BRIEF =
Extract from the entries below, exactly as given, only the lines from the line containing "R322, R332) -/" to the line containing "their buffer. -/", both lines included.

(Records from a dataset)

Segment Open

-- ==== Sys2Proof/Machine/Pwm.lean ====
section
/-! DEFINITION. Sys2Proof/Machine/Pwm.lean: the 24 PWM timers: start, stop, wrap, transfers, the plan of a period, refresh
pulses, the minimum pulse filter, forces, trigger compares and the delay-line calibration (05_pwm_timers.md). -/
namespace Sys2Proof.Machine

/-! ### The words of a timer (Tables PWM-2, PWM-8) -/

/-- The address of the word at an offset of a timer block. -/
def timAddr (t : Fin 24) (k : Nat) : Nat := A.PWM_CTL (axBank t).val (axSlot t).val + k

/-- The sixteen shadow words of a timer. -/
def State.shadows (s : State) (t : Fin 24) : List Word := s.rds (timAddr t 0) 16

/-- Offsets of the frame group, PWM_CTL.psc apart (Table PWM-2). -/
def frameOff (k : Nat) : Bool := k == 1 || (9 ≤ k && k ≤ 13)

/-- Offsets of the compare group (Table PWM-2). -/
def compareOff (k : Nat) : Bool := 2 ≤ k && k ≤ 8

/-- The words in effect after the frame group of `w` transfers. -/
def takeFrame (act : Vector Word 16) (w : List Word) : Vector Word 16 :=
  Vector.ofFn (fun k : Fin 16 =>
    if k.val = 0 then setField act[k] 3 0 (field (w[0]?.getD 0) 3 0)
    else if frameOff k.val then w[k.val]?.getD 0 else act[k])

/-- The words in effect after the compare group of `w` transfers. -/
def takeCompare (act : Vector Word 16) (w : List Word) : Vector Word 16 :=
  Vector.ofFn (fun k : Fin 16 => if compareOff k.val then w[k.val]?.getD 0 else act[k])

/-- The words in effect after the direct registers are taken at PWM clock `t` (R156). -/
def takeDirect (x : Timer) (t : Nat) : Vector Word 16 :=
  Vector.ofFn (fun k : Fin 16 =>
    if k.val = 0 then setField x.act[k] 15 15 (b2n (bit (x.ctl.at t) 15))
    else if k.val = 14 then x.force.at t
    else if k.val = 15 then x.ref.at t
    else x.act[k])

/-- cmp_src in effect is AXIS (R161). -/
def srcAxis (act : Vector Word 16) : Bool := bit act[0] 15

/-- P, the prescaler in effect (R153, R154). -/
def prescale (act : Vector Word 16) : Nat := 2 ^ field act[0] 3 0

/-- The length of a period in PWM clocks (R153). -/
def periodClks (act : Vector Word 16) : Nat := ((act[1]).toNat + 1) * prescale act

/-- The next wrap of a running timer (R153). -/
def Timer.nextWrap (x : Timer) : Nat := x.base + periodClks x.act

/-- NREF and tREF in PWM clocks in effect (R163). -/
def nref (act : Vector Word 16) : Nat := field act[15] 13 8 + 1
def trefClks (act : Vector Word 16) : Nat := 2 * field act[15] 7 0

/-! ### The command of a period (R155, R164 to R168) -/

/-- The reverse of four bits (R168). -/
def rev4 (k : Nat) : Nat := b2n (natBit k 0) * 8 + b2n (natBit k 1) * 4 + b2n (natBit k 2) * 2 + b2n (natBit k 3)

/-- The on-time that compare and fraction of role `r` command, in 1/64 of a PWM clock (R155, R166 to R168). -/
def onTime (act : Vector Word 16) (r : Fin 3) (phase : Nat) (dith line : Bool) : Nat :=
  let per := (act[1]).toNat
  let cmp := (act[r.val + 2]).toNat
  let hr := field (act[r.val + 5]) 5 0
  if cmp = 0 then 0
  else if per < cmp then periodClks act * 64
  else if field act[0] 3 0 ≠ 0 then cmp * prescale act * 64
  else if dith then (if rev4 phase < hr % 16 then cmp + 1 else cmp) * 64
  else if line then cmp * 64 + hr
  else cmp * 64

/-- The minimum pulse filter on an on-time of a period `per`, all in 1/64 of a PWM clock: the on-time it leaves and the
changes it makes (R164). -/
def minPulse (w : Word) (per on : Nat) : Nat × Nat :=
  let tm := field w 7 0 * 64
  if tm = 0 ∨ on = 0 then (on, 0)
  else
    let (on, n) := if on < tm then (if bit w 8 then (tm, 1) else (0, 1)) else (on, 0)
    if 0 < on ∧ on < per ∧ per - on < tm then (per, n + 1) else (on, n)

Segment Closed
Segment Open

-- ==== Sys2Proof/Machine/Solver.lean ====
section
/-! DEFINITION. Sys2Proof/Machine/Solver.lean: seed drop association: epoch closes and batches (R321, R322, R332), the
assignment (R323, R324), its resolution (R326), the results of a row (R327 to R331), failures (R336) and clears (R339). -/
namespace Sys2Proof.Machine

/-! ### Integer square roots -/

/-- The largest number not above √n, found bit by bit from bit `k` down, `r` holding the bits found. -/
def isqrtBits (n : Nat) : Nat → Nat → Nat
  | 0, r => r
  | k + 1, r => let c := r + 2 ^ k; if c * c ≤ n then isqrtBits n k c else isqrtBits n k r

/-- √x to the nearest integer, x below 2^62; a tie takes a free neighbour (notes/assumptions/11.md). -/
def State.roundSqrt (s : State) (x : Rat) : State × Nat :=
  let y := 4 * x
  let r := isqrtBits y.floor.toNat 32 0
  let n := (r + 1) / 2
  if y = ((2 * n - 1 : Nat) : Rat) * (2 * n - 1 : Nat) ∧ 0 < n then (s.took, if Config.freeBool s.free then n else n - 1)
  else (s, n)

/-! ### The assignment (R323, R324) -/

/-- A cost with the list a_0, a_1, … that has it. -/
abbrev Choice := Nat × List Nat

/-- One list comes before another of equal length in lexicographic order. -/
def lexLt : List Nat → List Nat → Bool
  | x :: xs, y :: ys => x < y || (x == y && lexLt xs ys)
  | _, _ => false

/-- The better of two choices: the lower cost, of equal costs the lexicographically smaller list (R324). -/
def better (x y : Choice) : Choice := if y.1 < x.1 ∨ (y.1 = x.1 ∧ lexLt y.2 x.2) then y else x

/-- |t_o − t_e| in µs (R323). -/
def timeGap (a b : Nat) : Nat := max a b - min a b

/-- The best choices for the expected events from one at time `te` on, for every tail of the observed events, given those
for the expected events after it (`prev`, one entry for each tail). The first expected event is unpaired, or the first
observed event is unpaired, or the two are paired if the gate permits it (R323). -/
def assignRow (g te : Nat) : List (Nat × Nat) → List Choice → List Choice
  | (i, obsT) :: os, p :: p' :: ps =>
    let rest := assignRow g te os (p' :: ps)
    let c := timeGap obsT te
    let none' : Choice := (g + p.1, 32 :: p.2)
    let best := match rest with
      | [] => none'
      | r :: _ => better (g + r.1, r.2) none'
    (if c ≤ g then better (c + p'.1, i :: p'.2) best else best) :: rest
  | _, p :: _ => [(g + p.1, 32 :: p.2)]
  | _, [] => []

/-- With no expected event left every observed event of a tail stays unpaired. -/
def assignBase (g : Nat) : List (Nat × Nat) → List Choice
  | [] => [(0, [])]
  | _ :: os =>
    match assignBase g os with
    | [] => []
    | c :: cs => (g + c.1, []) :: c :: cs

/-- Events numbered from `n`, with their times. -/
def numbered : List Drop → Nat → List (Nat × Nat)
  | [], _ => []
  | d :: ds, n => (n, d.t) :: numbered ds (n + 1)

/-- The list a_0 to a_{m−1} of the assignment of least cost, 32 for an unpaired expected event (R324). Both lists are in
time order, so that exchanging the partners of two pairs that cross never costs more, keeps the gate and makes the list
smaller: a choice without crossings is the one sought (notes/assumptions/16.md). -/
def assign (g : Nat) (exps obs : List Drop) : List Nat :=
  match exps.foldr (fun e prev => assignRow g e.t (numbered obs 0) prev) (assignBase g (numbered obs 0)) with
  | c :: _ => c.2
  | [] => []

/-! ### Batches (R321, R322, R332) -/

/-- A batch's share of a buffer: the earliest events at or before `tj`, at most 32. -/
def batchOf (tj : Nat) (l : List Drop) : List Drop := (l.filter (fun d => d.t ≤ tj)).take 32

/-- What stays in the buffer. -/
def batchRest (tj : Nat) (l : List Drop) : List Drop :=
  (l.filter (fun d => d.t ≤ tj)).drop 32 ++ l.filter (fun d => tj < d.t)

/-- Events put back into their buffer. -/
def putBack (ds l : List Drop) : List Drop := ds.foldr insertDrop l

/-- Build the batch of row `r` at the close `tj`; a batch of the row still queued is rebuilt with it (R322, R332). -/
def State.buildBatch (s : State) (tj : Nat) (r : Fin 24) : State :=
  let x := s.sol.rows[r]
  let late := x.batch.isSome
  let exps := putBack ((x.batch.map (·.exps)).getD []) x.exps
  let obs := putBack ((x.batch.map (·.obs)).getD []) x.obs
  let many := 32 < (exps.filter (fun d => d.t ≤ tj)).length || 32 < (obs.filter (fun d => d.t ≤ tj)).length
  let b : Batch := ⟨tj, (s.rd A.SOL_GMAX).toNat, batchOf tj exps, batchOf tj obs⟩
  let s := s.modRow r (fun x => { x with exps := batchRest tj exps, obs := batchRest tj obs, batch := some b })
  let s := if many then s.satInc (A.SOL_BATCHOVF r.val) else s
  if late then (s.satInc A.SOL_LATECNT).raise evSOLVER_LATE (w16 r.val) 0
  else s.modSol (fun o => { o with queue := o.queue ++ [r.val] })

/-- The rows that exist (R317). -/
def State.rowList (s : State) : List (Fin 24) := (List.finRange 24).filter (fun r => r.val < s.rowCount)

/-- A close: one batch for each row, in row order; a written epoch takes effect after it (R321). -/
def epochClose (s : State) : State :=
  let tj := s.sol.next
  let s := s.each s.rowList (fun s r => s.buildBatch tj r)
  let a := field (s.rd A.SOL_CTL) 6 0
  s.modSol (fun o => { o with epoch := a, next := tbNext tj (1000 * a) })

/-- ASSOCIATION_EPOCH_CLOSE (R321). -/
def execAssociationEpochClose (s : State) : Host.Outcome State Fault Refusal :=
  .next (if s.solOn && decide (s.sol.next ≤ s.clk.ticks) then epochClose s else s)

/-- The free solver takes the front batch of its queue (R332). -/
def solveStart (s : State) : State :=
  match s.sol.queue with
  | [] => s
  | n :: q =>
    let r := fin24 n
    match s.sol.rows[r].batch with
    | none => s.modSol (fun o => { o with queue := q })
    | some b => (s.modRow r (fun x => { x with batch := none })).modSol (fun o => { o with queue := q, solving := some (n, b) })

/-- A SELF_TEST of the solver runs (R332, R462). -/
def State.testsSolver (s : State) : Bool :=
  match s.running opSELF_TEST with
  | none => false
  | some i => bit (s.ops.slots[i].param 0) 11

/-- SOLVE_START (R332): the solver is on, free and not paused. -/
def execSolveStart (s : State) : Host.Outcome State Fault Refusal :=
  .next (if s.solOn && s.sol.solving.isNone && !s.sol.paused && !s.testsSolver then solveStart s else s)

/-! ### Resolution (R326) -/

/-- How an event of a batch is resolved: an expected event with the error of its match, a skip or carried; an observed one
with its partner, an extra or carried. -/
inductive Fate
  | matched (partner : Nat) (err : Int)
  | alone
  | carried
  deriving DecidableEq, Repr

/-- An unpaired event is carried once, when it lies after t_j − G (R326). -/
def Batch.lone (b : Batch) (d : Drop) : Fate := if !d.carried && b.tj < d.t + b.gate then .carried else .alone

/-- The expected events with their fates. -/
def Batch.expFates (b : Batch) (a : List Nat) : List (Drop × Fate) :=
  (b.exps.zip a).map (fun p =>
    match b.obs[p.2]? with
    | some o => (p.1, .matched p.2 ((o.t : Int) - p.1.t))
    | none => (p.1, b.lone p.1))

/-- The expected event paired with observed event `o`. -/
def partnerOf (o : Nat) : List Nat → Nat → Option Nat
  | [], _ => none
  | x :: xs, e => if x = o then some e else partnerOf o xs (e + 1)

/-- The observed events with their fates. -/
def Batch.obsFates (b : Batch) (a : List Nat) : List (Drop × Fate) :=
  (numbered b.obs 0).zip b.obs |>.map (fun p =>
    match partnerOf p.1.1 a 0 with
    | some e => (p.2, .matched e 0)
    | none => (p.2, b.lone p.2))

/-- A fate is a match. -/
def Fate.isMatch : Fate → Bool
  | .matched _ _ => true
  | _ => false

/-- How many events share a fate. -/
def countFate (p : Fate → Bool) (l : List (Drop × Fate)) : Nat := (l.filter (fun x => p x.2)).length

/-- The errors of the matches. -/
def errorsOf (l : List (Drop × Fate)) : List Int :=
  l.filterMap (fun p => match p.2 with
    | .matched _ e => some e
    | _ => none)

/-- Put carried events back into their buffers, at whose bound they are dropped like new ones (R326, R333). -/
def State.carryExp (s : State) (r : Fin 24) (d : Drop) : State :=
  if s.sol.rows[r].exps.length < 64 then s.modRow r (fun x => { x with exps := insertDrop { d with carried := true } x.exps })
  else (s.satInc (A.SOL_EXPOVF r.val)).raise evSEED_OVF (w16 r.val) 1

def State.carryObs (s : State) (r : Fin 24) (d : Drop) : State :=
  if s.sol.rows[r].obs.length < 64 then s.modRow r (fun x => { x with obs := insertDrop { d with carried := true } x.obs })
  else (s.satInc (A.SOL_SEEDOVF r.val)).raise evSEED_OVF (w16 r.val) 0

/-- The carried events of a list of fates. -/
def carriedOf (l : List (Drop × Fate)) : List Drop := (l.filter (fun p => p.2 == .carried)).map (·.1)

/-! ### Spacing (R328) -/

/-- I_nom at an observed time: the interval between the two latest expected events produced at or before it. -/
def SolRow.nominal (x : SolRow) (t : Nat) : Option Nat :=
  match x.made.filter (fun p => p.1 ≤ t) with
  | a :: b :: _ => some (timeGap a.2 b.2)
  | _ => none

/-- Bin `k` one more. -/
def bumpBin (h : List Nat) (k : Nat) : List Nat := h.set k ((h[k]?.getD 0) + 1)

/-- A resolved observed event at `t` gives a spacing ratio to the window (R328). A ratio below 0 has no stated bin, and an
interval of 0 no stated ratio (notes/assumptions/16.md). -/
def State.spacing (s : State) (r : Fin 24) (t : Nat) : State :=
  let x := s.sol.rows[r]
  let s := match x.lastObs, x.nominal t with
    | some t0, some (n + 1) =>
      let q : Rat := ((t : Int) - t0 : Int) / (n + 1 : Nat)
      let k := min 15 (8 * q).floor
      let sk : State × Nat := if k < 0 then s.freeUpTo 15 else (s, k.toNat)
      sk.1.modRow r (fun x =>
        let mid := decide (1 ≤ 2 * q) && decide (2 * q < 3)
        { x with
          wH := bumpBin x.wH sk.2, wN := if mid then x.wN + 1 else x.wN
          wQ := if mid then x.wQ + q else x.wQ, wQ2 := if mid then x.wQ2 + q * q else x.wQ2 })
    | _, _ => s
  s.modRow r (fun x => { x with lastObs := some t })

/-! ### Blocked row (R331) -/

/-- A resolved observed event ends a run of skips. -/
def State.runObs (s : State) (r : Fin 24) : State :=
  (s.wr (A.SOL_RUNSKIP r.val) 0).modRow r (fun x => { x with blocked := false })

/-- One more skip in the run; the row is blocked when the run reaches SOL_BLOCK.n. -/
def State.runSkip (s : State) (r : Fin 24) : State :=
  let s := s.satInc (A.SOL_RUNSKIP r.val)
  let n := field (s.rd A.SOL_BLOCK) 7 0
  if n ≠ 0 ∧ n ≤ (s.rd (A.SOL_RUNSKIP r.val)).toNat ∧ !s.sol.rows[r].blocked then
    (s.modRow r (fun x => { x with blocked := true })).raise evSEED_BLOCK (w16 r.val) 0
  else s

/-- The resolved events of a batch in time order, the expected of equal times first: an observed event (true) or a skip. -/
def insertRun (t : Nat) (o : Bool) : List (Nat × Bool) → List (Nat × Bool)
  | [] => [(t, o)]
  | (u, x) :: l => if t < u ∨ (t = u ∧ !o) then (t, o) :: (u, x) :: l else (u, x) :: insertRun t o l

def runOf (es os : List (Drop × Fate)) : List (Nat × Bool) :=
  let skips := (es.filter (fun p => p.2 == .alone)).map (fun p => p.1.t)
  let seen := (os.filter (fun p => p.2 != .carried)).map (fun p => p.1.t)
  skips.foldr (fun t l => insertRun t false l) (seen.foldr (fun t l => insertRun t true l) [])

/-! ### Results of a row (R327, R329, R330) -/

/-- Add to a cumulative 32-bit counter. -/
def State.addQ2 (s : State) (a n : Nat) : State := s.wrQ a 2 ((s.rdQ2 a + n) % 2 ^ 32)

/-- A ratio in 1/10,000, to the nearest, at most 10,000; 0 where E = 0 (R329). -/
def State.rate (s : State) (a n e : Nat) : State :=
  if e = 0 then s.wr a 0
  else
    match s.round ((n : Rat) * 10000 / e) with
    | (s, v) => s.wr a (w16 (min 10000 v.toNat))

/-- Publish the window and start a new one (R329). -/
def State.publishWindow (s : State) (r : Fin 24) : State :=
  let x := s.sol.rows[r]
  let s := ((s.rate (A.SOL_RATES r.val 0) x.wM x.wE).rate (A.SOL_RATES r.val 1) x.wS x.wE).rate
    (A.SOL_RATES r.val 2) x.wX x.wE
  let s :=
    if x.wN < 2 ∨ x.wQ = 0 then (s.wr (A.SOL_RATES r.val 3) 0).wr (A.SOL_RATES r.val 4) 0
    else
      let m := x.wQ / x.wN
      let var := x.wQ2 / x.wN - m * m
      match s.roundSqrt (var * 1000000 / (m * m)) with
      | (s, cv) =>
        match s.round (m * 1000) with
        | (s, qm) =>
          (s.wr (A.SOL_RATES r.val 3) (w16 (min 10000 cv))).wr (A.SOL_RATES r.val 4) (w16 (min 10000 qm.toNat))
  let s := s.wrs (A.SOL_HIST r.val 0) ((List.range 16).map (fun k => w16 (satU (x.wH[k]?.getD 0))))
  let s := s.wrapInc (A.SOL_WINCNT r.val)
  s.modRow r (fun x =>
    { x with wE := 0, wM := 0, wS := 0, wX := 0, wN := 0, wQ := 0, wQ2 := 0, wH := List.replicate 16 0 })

Segment Closed
Segment Open

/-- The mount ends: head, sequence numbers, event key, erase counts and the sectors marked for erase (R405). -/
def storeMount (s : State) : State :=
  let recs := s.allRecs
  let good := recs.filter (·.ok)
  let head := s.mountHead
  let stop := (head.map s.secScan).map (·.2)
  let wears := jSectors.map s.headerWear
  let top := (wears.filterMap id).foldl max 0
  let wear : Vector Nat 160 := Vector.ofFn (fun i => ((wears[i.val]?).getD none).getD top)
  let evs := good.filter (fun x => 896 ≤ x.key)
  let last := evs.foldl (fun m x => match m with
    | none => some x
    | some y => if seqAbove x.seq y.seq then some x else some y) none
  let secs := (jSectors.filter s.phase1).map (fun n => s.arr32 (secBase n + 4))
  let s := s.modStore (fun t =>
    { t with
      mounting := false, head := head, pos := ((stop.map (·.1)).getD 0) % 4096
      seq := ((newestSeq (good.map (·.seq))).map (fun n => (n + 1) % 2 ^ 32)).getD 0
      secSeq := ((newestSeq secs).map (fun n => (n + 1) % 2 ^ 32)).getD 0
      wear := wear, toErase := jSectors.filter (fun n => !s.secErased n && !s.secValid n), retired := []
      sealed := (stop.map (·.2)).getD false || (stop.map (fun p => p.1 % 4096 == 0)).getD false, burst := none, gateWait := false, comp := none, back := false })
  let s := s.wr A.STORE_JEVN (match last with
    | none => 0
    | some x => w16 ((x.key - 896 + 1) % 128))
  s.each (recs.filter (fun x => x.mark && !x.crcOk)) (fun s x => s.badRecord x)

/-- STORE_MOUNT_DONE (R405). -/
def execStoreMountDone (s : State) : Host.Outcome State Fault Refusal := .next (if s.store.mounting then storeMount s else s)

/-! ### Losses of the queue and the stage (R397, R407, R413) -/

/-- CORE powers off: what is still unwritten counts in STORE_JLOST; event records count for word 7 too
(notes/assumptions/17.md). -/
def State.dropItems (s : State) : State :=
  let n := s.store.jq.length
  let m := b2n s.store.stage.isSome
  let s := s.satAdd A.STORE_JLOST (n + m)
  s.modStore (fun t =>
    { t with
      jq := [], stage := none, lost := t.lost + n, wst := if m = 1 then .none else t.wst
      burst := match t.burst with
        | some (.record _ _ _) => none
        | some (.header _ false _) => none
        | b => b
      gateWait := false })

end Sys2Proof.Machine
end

Segment Closed

TASK RESPONSE =
/-! ### Batches (R321, R322, R332) -/

/-- A batch's share of a buffer: the earliest events at or before `tj`, at most 32. -/
def batchOf (tj : Nat) (l : List Drop) : List Drop := (l.filter (fun d => d.t ≤ tj)).take 32

/-- What stays in the buffer. -/
def batchRest (tj : Nat) (l : List Drop) : List Drop :=
  (l.filter (fun d => d.t ≤ tj)).drop 32 ++ l.filter (fun d => tj < d.t)

/-- Events put back into their buffer. -/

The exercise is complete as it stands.